数据准备
创建表
create table if not exists cookies(
cookieid string,
cookie_day string,
cookie_month string,
cookie_status bigint
)comment 'group测试'
PARTITIONED BY (ds string) lifecycle 1000;
数据
insert into cookies PARTITION(ds = '20210401')

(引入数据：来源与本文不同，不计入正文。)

theorem nextOf_nop : c.nextOf (.nop .ct) = c.stepped := rfl
theorem nextOf_prep (j : BitVec 4) (t : BitVec 24) : c.nextOf (.prep j t) = c.stepped := rfl
theorem nextOf_br (j : BitVec 4) :
    c.nextOf (.br j) = if c.cond j.toNat then (some (c.target j.toNat).toNat, c.regs.loops) else c.stepped := rfl
theorem nextOf_brn (j : BitVec 4) :
    c.nextOf (.brn j) = if c.cond j.toNat then c.stepped else (some (c.target j.toNat).toNat, c.regs.loops) := rfl
theorem nextOf_jmp (t : BitVec 24) : c.nextOf (.jmp t) = (some t.toNat, c.regs.loops) := rfl
theorem nextOf_call (t : BitVec 24) : c.nextOf (.call t) = (some t.toNat, c.regs.loops) := rfl
theorem nextOf_calli (x : BitVec 6) (k : BitVec 8) :
    c.nextOf (.calli x k) = (some ((c.sreg x.toNat).toNat % 2 ^ 24), c.regs.loops) := rfl
theorem nextOf_ret : c.nextOf .ret = (some ((c.sreg 63).toNat % 2 ^ 24), c.regs.loops) := rfl
theorem nextOf_lexit : c.nextOf .lexit = (some (c.regs.pc.toNat + 1), c.regs.loops.tail) := rfl
theorem nextOf_pool (n : BitVec 13) : c.nextOf (.pool n) = (some (c.regs.pc.toNat + 1 + n.toNat), c.regs.loops) := rfl
theorem nextOf_loop (x : BitVec 6) (last : BitVec 24) : c.nextOf (.loop x last) =
    (some (openLoop c.regs.pc.toNat (c.sreg x.toNat).toNat last c.regs.loops).1,
      (openLoop c.regs.pc.toNat (c.sreg x.toNat).toNat last c.regs.loops).2) := rfl
theorem nextOf_loopi (n last : BitVec 24) : c.nextOf (.loopi n last) =
    (some (openLoop c.regs.pc.toNat n.toNat last c.regs.loops).1, (openLoop c.regs.pc.toNat n.toNat last c.regs.loops).2) := rfl
theorem nextOf_step (g : BitVec 4) : c.nextOf (.step g) = c.stepped := rfl
theorem nextOf_bari (k : BitVec 7) (x : BitVec 6) : c.nextOf (.bari k x) = c.stepped := rfl
theorem nextOf_bara (k : BitVec 7) (m : BitVec 8) : c.nextOf (.bara k m) = c.stepped := rfl
theorem nextOf_baraw (k : BitVec 7) (m : BitVec 8) : c.nextOf (.baraw k m) = c.stepped := rfl
theorem nextOf_barw (k : BitVec 7) : c.nextOf (.barw k) = c.stepped := rfl
theorem nextOf_fence (m : BitVec 8) : c.nextOf (.fence m) = c.stepped := rfl
theorem nextOf_txwait (x : BitVec 6) (p : BitVec 4) : c.nextOf (.txwait x p) = c.stepped := rfl
theorem nextOf_csrr (d : BitVec 6) (r : BitVec 12) : c.nextOf (.csrr d r) = c.stepped := rfl
theorem nextOf_csrw (r : BitVec 12) (x : BitVec 6) : c.nextOf (.csrw r x) = c.stepped := rfl
theorem nextOf_halt : c.nextOf .halt = (none, []) := rfl

end Next

/-! ## The control conditions (R110) -/

/-- The TARGET condition of a next bundle. -/
def targetSub (len : Nat) (nxt : Option Nat) : Option (Nat × Nat) :=
  match nxt with
  | some t => if len ≤ t then some (5, 0) else none
  | none => none

/-- The first condition that holds, TARGET last. -/
def firstSub (l : List (Bool × Nat)) (target : Option (Nat × Nat)) : Option (Nat × Nat) :=
  match l.find? (fun e => e.1) with
  | some e => some (e.2, 0)
  | none => target

/-- The LOOPEND condition of R118. -/
def loopEnd (p : Nat) (loops : List LoopEntry) (last : BitVec 24) : Bool :=
  decide (last.toNat ≤ p) || (match loops with
    | e :: _ => decide (e.last.toNat < last.toNat) || decide (p = e.last.toNat)
    | [] => false)

theorem targetSub_of_lt {len t : Nat} (h : t < len) : targetSub len (some t) = none := if_neg (Nat.not_le.mpr h)

theorem targetSub_of_le {len t : Nat} (h : len ≤ t) : targetSub len (some t) = some (5, 0) := if_pos h
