theorem Memory.readN_rewrites_of_apart (l : List Rewrite) (m : Memory) (e : Rewrite) (h : ∀ f ∈ l, e.Apart f) :
    Memory.readN (l.foldl Memory.rewrite m) e.addr e.len = Memory.readN m e.addr e.len := by
  induction l generalizing m with
  | nil => rfl
  | cons f r ih =>
    rw [List.foldl_cons, ih _ fun g hg => h g (List.mem_cons_of_mem f hg)]
    exact Memory.readN_writeN_of_apart _ _ _ _ _ _ (h f List.mem_cons_self).symm

/-- Words that lie apart each take the new value of what they were at first. -/
theorem Memory.readN_rewrites_of_mem (l : List Rewrite) (m : Memory) (h : l.Pairwise Rewrite.Apart) {e : Rewrite} (he : e ∈ l) :
    Memory.readN (l.foldl Memory.rewrite m) e.addr e.len = e.new (Memory.readN m e.addr e.len) % 2 ^ (8 * e.len) := by
  induction l generalizing m with
  | nil => cases he
  | cons f r ih =>
    obtain ⟨hhead, htail⟩ := List.pairwise_cons.mp h
    rw [List.foldl_cons]
    rcases List.mem_cons.mp he with rfl | he
    · rw [Memory.readN_rewrites_of_apart r _ e hhead]
      exact Memory.readN_writeN ..
    · rw [ih _ htail he, Memory.rewrite, Memory.readN_writeN_of_apart _ _ _ _ _ _ (hhead e he)]

end Sys2Proof.Machine
end

section
/-! PROOFS. Steps over the dies and over the cores, and the swap of the regions of a group (R109, R262). -/

open Sys2Proof Sys2Proof.Machine

namespace Sys2Proof.Machine

/-! ## Steps over the dies -/

/-- t is s but for its dies. -/
def State.SameButDies (s t : State) : Prop := t = { s with dies := t.dies }

theorem State.SameButDies.trans {s t u : State} (h : s.SameButDies t) (k : t.SameButDies u) : s.SameButDies u := by
  unfold State.SameButDies at *
  rw [k, h]

/-- t is s with die d changed by f, and nothing else. -/
structure State.DieStep (s t : State) (d : Nat) (f : Die → Die) : Prop where
  rest : s.SameButDies t
  self : t.die d = f (s.die d)
  others : ∀ e, e ≠ d → t.die e = s.die e

theorem State.updDie_dieStep (s : State) {d : Nat} (hd : d < 4) (f : Die → Die) : s.DieStep (s.updDie d f) d f :=
  ⟨rfl, s.die_setDie_self d _ hd, fun e he => s.die_setDie_of_ne d e _ he⟩

theorem State.DieStep.foldl {α : Type} {d : Nat} {step : State → α → State} {f : α → Die → Die}
    (h : ∀ (s : State) (a : α), s.DieStep (step s a) d (f a)) (l : List α) (s : State) :
    s.DieStep (l.foldl step s) d (fun x => l.foldl (fun x a => f a x) x) := by
  induction l generalizing s with
  | nil => exact ⟨rfl, rfl, fun _ _ => rfl⟩
  | cons a r ih =>
    have h1 := h s a
    have h2 := ih (step s a)
    exact ⟨h1.rest.trans h2.rest, h2.self.trans (by rw [h1.self]; rfl), fun e he => (h2.others e he).trans (h1.others e he)⟩

/-- t is s with each die of a list changed by f, which looks at nothing of the other dies. -/
structure State.DieSteps (s t : State) (ds : List Nat) (f : Nat → Die → Die) : Prop where
  rest : s.SameButDies t
  self : ∀ d ∈ ds, t.die d = f d (s.die d)
  others : ∀ e, e ∉ ds → t.die e = s.die e

theorem State.DieSteps.foldl {step : State → Nat → State} {f : State → Nat → Die → Die} {ds : List Nat} (hnd : ds.Nodup)
    (h : ∀ s : State, ∀ d ∈ ds, s.DieStep (step s d) d (f s d))
    (hf : ∀ (s t : State) (d : Nat), s.SameButDies t → t.die d = s.die d → f t d = f s d) (s : State) :
    s.DieSteps (ds.foldl step s) ds (f s) := by
  induction ds generalizing s with
  | nil => exact ⟨rfl, fun d hd => absurd hd List.not_mem_nil, fun _ _ => rfl⟩
  | cons b r ih =>
    obtain ⟨hb, hr⟩ := List.nodup_cons.mp hnd
    have h1 := h s b List.mem_cons_self
    have h2 := ih hr (fun s d hd => h s d (List.mem_cons_of_mem b hd)) (step s b)
    refine ⟨h1.rest.trans h2.rest, fun d hd => ?_, fun e he => ?_⟩
    · rw [List.foldl_cons]
      rcases List.mem_cons.mp hd with rfl | hd
      · rw [h2.others d hb, h1.self]
      · have hne := h1.others d fun e => hb (e ▸ hd)
        rw [h2.self d hd, hf s _ d h1.rest hne, hne]
    · rw [List.mem_cons, not_or] at he
      rw [List.foldl_cons, h2.others e he.2, h1.others e he.1]
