-- ==== Sys2Proof/Config.lean ====
section
/-! DEFINITION. What is fixed for the block (00_scope.md R7), for its link (R8), and the three OPEN parameters of
92_eei_decisions.md, which are opaque: no rule of the block depends on them (log 10). -/

namespace Sys2Proof.Config

/-- `SLAVE_ID`, the constant `SLAVE` register (00_scope.md R7; 10_state.md R31). -/
abbrev slaveId : Byte := 0x01#8

/-- `MAX_RHR_COUNT`: the largest quantity of ENC_RHR (00_scope.md R7). -/
abbrev maxRhrCount : Nat := 125

/-- `MAX_RC_COUNT`: the largest quantity of ENC_RC (00_scope.md R7). -/
abbrev maxRcCount : Nat := 2000

/-- `RX_BUF_BYTES` = 5 + 255 (00_scope.md R7). The other sizes of R7 stand in the types of State: `TX_BUF_BYTES` = 8,
`RESULT_REG_WORDS` = 125, `RESULT_COIL_WORDS` = 125. -/
abbrev rxBufBytes : Nat := 260

/-- `RESPONSE_TIMEOUT_MS`: the link's, no rule of the block depends on it (00_scope.md R8). -/
abbrev responseTimeoutMs : Nat := 500

/-- The three device profiles of the link; the default comes first (00_scope.md R8; 95_test_vectors.md L1.1). -/
inductive Profile where
  | c
  | a
  | b
  deriving DecidableEq, Repr, Inhabited

/-- The parity setting of a profile. -/
inductive Parity where
  | none
  | even
  deriving DecidableEq, Repr

/-- The serial parameters of a profile (00_scope.md R8). -/
structure LineSettings where
  baud     : Nat
  dataBits : Nat
  parity   : Parity
  stopBits : Nat
  deriving DecidableEq, Repr

/-- The serial parameters of each profile (00_scope.md R8): 8 data bits in every one. -/
def Profile.settings : Profile → LineSettings
  | .a => ⟨19200, 8, .even, 1⟩
  | .b => ⟨9600, 8, .none, 1⟩
  | .c => ⟨9600, 8, .none, 1⟩

/-- OPEN parameter `PROFILE`: the profile of this run (92_eei_decisions.md). -/
opaque profile : Profile

/-- OPEN parameter `MRFE_BASE` divided by 4096: the base is 4 KiB-aligned (92_eei_decisions.md; 20_memory.md R78). -/
opaque mrfeBasePage : Nat

/-- `MRFE_BASE`: where the platform places the offset space (20_memory.md R78). -/
def mrfeBase : Nat := 4096 * mrfeBasePage

/-- OPEN parameter `MRFE_IRQ_LINE`: the interrupt controller input IRQ drives, or none (60_exceptions.md R221). -/
opaque mrfeIrqLine : Option Nat

end Sys2Proof.Config
end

values ('10001','2021-2-12','2021-2','1'),
('10002','2021-2-12','2021-2','2'),
('10003','2021-2-13','2021-2','1'),
('10004','2021-2-13','2021-2','2'),
('10005','2021-2-13','2021-2','3'),
('10006','2021-2-14','2021-2','1'),
('10007','2021-2-14','2021-2','2'),
('10008','2021-2-14','2021-2','3'),
('10009','2021-2-14','2021-2','4'),
('10010','2021-2-14','2021-2','5'),
('10011','2021-2-14','2021-2','6'),
('10012','2021-2-14','2021-2','7'),
('10013','2021-3-1','2021-3','1'),
('10014','2021-3-2','2021-3','1'),
('10015','2021-3-2','2021-3','2'),
('10016','2021-3-2','2021-3','3'),
('10017','2021-3-2','2021-3','4'),
('10018','2021-3-2','2021-3','5'),
('10019','2021-3-2','2021-3','6'),
('10020','2021-3-3','2021-3','1'),
('10021','2021-3-3','2021-3','2'),
('10022','2021-3-3','2021-3','3'),
('10020','2021-3-4','2021-3','1'),
('10021','2021-3-4','2021-3','2'),
('10022','2021-3-4','2021-3','3'),
('10023','2021-3-4','2021-3','4'),
('10024','2021-3-4','2021-3','5'),
('10025','2021-4-5','2021-4','1'),
('10026','2021-4-5','2021-4','2'),
('10027','2021-4-5','2021-4','3'),
('10028','2021-4-5','2021-4','4'),
('10029','2021-4-5','2021-4','5'),
('10030','2021-4-5','2021-4','6'),
('10031','2021-4-5','2021-4','7'),
('10032','2021-4-5','2021-4','8'),
('10033','2021-4-5','2021-4','9');
alter table daole_cookies_log drop partition (ds='20210401');
select * from daole_cookies_log;
(1)group by
select cookie_month,cookie_date,count(cookie_id) as total
from cookies
where ds = '20210401'
group by cookie_month,cookie_date
结果:
(2)grouping sets
在一个GROUP BY查询中,根据不同的维度组合进行聚合,等价于将不同维度的GROUP BY结果集进行UNION ALL。
group by A,B,C
grouping sets (A,B,C)
- (A)
- (B)
- (C)
group by A,B,
grouping sets (A,B,(A,B))
- (A)
- (B)
- (A)(B)
例如:
select
cookie_month,
cookie_date,
count(cookie_id) as uv
from cookies
group by cookie_month,cookie_date
grouping sets (cookie_month,cookie_date)
等价于:
SELECT cookie_month,NULL,COUNT(cookie_id) AS uv
FROM cookies
GROUP BY cookie_month
UNION ALL
SELECT NULL,cookie_date,COUNT(cookie_id) AS uv
FROM cookies
GROUP BY cookie_date
再比如:
select cookie_month,cookie_date,count(cookie_id) as total
from cookies
where ds = '20210401'
group by cookie_month,cookie_date
grouping sets (cookie_month,
cookie_date,
(cookie_month,cookie_date)
);
等价于:
SELECT cookie_month,NULL,COUNT(cookie_id) AS uv
FROM cookies GROUP BY cookie_month
UNION ALL
SELECT NULL,cookie_date,COUNT(cookieid) AS uv
FROM cookies GROUP BY cookie_date
UNION ALL
SELECT cookie_month,cookie_date,COUNT(cookieid) AS uv
FROM cookies GROUP BY cookie_month,cookie_date
(3)cube
group by A,B,C with cube
- (A、B、C)进行group by
- (A) 进行group by
- (B) 进行group by
- (C) 进行group by
- (A)(B)进行group by
- (A)(C)进行group by
- (B)(C)进行group by
- 全表sum
select cookie_month,cookie_date,count(cookie_id) as total
from cookies
where ds = '20210401'
group by cookie_month,cookie_date
with CUBE ;
(4)rollup
rollup 是根据维度在数据结果集中进行的聚合操作。
group by A,B,C with rollup
首先会对(A、B、C)进行group by,然后对(A、B)进行group by,然后是(A)进行group by,最后对全表进行group by操作。